Normal, well-intentioned people don’t do this sort of thing, and that a director of a supposedly respected leftie publication does, is frightening.

My daughter, who is on the spectrum, and who has struggled all her life, is now unfairly judged by a group of people who do not want to know the entire story. This is groupthink — dangerous — deadly — where the innocent get slaughered.

It reminds me of what happened to Johnny Depp. A seriously disturbed women accused him of something he wasn’t guilty of. She got away with it for six years because she played the victim. Then, her lies began to be exposed, and as her lies were exposed, she lost credibility.

And the Facebook moderators? They’re sticking to their guns. It’s not that they no longer know that what Mary said is a load of codswallop. They know that know. Nope, now they’re claining that she will remained blocked because I dared to threaten her job. They seem oblivious of the irony of that — that they, indeed, threatened my daughter’s ability to find work.

I can’t help wondering about this lady…

WTF is wrong with her? She tries to sell us items that don’t belong to her (the dishwasher). She gets rid of the landlord’s fridge, gives a variety of different stories as to why she did that, tells the landlord that the fridge is actually his, accuses my daughter of being a scammer publicly and gets my daughter chucked off various FB groups for American expats. I guess we all know that on FB a lot of people will believe anything.

Am I missing something here? None of this seems acceptable or normal behaviour to me. It certainly isn’t ethical. What strikes me most is that it doesn’t seem to occur to her that we remember what she said previously, and when she comes up with something different, it is clear that she and honesty are not on good terms.

At this point, I am wondering whether to contact the board of directors directly — to ask them why they didn’t ask me for more details.
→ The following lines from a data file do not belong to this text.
/-- Settles O52. -/
theorem bayResetClearsTheBay : Obligations.BayResetClearsTheBay := by
  intro s o refused mode other own room refusal
  have since := orderEnds_unchanged s.part
  have bay : (orderEnds s.part).bay = s.part.bay := (since .bay (by decide)).symm
  have takes : Part.resetRefusal (orderEnds s.part) = none ↔ ¬refused := by
    rw [resetRefusal_eq, bay, orderEnds_osc, refusal]
    simp
  refine ⟨fun isRefused => ?_, fun taken => ?_⟩ <;> refine completes_normal mode (by simp) (by simp) ?_ <;>
    rw [effect, receive_order _ other own room]
  · have reason : bayresetRule.refused (orderEnds s.part) = some .wrongState := by
      have judged := refusal.mp isRefused
      exact (resetRefusal_eq _).trans (if_pos (by rwa [bay, orderEnds_osc]))
    rw [judgeOrder_refused reason]
    exact ⟨rfl, since.trans (queueJob_unchanged _ _) (by decide) (by decide)⟩
  · rw [judgeOrder_taken (r := bayresetRule) (takes.mpr taken)]
    have orders : (orderEnds s.part).orders = s.part.orders := (since .orders (by decide)).symm
    have link : (orderEnds s.part).link = s.part.link := (since .link (by decide)).symm
    have counts : Line.counts (bayReset (orderEnds s.part)).line = Line.counts s.part.line := by simp [orderEnds]
    have clashes : (bayReset (orderEnds s.part)).remarks.numberClash = s.part.remarks.numberClash :=
      (numberClash_of_yard (bayReset_keeps_yard _)).trans rfl
    obtain ⟨-, faultsKept, mutedKept, corruptKept⟩ := (counts_eq_iff _ _).mp counts
    obtain ⟨couple, state, identity, roster, reasons, window, read, sweep, departure, pass, revocation, flag, retry, clearance,
      tooEarly, chirps, clash⟩ := bayReset_bay (orderEnds s.part)
    obtain ⟨share, duty, shadow, pin, sweeps, lamps, faults, truncated, cabin, owed, entries⟩ :=
      bayReset_blocks (orderEnds s.part)
    obtain ⟨ended, dropped⟩ := bayReset_orders (jobOf o 7 none .taken) (orderEnds s.part)
    have unchanged := (since.trans (bayReset_unchanged (orderEnds s.part))
      (blocks := [.osc, .share, .lamps, .orders] ++ bayBlocks) (by decide) (by decide)).trans
        (queueJob_unchanged (jobOf o 7 none .taken) _) (blocks := [.osc, .share, .lamps, .orders] ++ bayBlocks)
        (by decide) (by decide)
    refine ⟨couple, state, identity, roster, reasons, window, read, sweep, departure, pass, revocation, flag, retry, clearance,
      tooEarly, chirps, clash, share, duty, shadow, pin, fun coupled => ?_, fun uncoupled => ?_,
      congrArg Sweep.status sweeps, congrArg Sweep.last sweeps, lamps, congrArg Faults.coach faults,
      congrArg Faults.bay faults, congrArg Faults.status faults, truncated, clashes, cabin, owed, entries, mutedKept,
      faultsKept, corruptKept, dropped, revocationEnded_congr orders ended, unchanged⟩
    · obtain ⟨state, flight, hold, ident, heard, timer, beat, slots⟩ :=
        bayReset_restarts (p := orderEnds s.part) (by rwa [bay])
      rw [link] at beat
      exact ⟨state, flight, hold, ident, heard, timer, beat, slots⟩
    · have begun : resetBegun (orderEnds s.part) = orderEnds s.part := by rw [resetBegun, bay, uncoupled]; rfl
      have kept := (bayReset_linkKept (orderEnds s.part)).state
      rw [begun, link] at kept
      exact kept

end Sys2Proof.Machine
end

section
/-! The identity record and the lamp table that is set up from it (R137, R142). -/

namespace Sys2Proof.Machine

/-! ## The record (R137) -/

/-- The ones of a number are its set bits. -/
theorem onesBelow_eq_length (n v : Nat) : onesBelow n v = ((List.range n).filter fun k => v.testBit k).length := by
  induction n with
  | zero => rfl
  | succ n ih =>
    rw [List.range_succ, List.filter_append, List.length_append, ← ih, onesBelow, Nat.add_comm]
    cases bit : v.testBit n <;> simp [bit]

/-- The positions that a mask names. -/
theorem onesBelow_mask (mask : Word16) :
    onesBelow 16 mask.toNat = ((List.range 16).filter fun k => mask.getLsbD k).length :=
  onesBelow_eq_length 16 mask.toNat

/-- When a record is rejected, and its fields where it is not. -/
theorem identityOf_record (w0 w1 w2 fitted led : Word16) (ns : List Word16) (n : Nat)
    (count : n = ((List.range 16).filter fun k => fitted.getLsbD k).length) :
    identityOf (w0 :: w1 :: w2 :: fitted :: led :: ns)
      = if ns.length ≠ n ∨ w0 = 0 ∨ 63 < w1.toNat / 256 ∨ w2.toNat / 256 = 0
          ∨ (∃ v ∈ ns, v.toNat = 0 ∨ 1000 < v.toNat) then none
        else some { coach := w0.toNat, ih := w1.toNat / 256, memory := w1.toNat % 256, h := w2.toNat / 256
                    c := w2.toNat % 256, fitted := fitted, led := led, nominals := ns.map BitVec.toNat } := by
  subst count
  have coach : w0.toNat = 0 ↔ w0 = 0 := by rw [← BitVec.toNat_inj]; simp
  have currents : (∀ v ∈ ns, 1 ≤ v.toNat ∧ v.toNat ≤ 1000) ↔ ¬∃ v ∈ ns, v.toNat = 0 ∨ 1000 < v.toNat := by
    push Not
    exact forall₂_congr fun v _ => by omega
  have good : ((ns.map BitVec.toNat).length = onesBelow 16 fitted.toNat && w0.toNat != 0 && decide (w1.toNat / 256 ≤ 63)
        && w2.toNat / 256 != 0 && (ns.map BitVec.toNat).all fun v => 1 ≤ v && v ≤ 1000) = true
      ↔ ¬(ns.length ≠ ((List.range 16).filter fun k => fitted.getLsbD k).length ∨ w0 = 0 ∨ 63 < w1.toNat / 256
          ∨ w2.toNat / 256 = 0 ∨ ∃ v ∈ ns, v.toNat = 0 ∨ 1000 < v.toNat) := by
    rw [← coach, onesBelow_mask]
    simp only [Bool.and_eq_true, decide_eq_true_eq, bne_iff_ne, List.all_eq_true, List.mem_map, forall_exists_index, and_imp,
      forall_apply_eq_imp_iff₂, List.length_map, not_or, ne_eq, not_not, not_lt, and_assoc]
    rw [currents]
  unfold identityOf
  dsimp only
  by_cases bad : ns.length ≠ ((List.range 16).filter fun k => fitted.getLsbD k).length ∨ w0 = 0 ∨ 63 < w1.toNat / 256
      ∨ w2.toNat / 256 = 0 ∨ ∃ v ∈ ns, v.toNat = 0 ∨ 1000 < v.toNat
  · rw [if_pos bad, if_neg fun h => good.mp h bad]
  · rw [if_neg bad, if_pos (good.mpr bad)]

/-- Fewer than five words are no record. -/
theorem identityOf_short {words : List Word16} (short : words.length < 5) : identityOf words = none := by
  match words with
  | [] | [_] | [_, _] | [_, _, _] | [_, _, _, _] => rfl
  | _ :: _ :: _ :: _ :: _ :: _ => exact absurd short (by simp)

/-! ## The lamp table (R142) -/

/-- The lamp of a position: fitted where the mask names it, with its nominal current, and not yet checked. -/
def lampOf (fitted led : Word16) (nominals : List Nat) (k : Nat) : Lamp where
  position := k
  fit := if fitted.getLsbD k then some (if led.getLsbD k then .led else .filament,
    nominals.getD ((List.range k).filter fun i => fitted.getLsbD i).length 0) else none
  verdict := if fitted.getLsbD k then .unknown else .notFitted
  reading := none
  minute := none

/-- From a position on, the lamps take the nominals that those below have left. -/
theorem lampRecords_eq (fitted led : Word16) (nominals : List Nat) (n k : Nat) :
    lampRecords fitted led n k (nominals.drop ((List.range k).filter fun i => fitted.getLsbD i).length)
      = (List.range' k n).map (lampOf fitted led nominals) := by
  induction n generalizing k with
  | zero => rfl
  | succ n ih =>
    have below : ((List.range (k + 1)).filter fun i => fitted.getLsbD i).length
        = ((List.range k).filter fun i => fitted.getLsbD i).length + (if fitted.getLsbD k then 1 else 0) := by
      rw [List.range_succ, List.filter_append, List.length_append]
      cases fits : fitted.getLsbD k <;> simp [fits]
    rw [List.range'_succ, List.map_cons, ← ih (k + 1), below]
    cases fits : fitted.getLsbD k <;> simp [lampRecords, lampOf, fits]

end Sys2Proof.Machine
end

section
/-! A first identity and a coach change (R138, R140, R174, R177): the bay in STANDBY, what is requested and looked up. -/

namespace Sys2Proof.Machine

/-! ## The request for an entry (R174) -/

/-- Nothing but BAYSTATE requests have been raised. -/
def RaisesBaystate (p q : Part) : Prop := ∃ due, q.line = Line.raised .baystate due p.line

theorem RaisesBaystate.trans {p w q : Part} (first : RaisesBaystate p w) (second : RaisesBaystate w q) : RaisesBaystate p q := by
  obtain ⟨a, first⟩ := first
  obtain ⟨b, second⟩ := second
  exact ⟨b || a, by rw [second, first, raised_raised]⟩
I also can’t help wondering if Mary is economical with the truth when she asks donors for money. In fact, as I sent my email to reception, it occurs to me that maybe the board of directors doesn’t even know about this. As Mary posted the contents of my email on the FB groups, it appears obvious that she was given it. Did the receptionist give it to her?

That said, if that is the response of the directors, this media group is not in line with the public face it claims.

Well, that’s my story of a terrible experience with an American in Ireland. Fortunately, I count more Americans as friends than any other nation in the world, and despite my sometimes harsh criticism of the country and some political factions, I know that I am, indeed, privileged to have so many wonderful Americans in my life.

****

In case anyone realizes who this is, please be kind. I am not without hope that this is all a misunderstanding that it would revolved itself. Truthfully, I cannot understand the actions and words of the previous tenant. However, I do not wish to cause anyone any overt harm, and mentioning names would do that.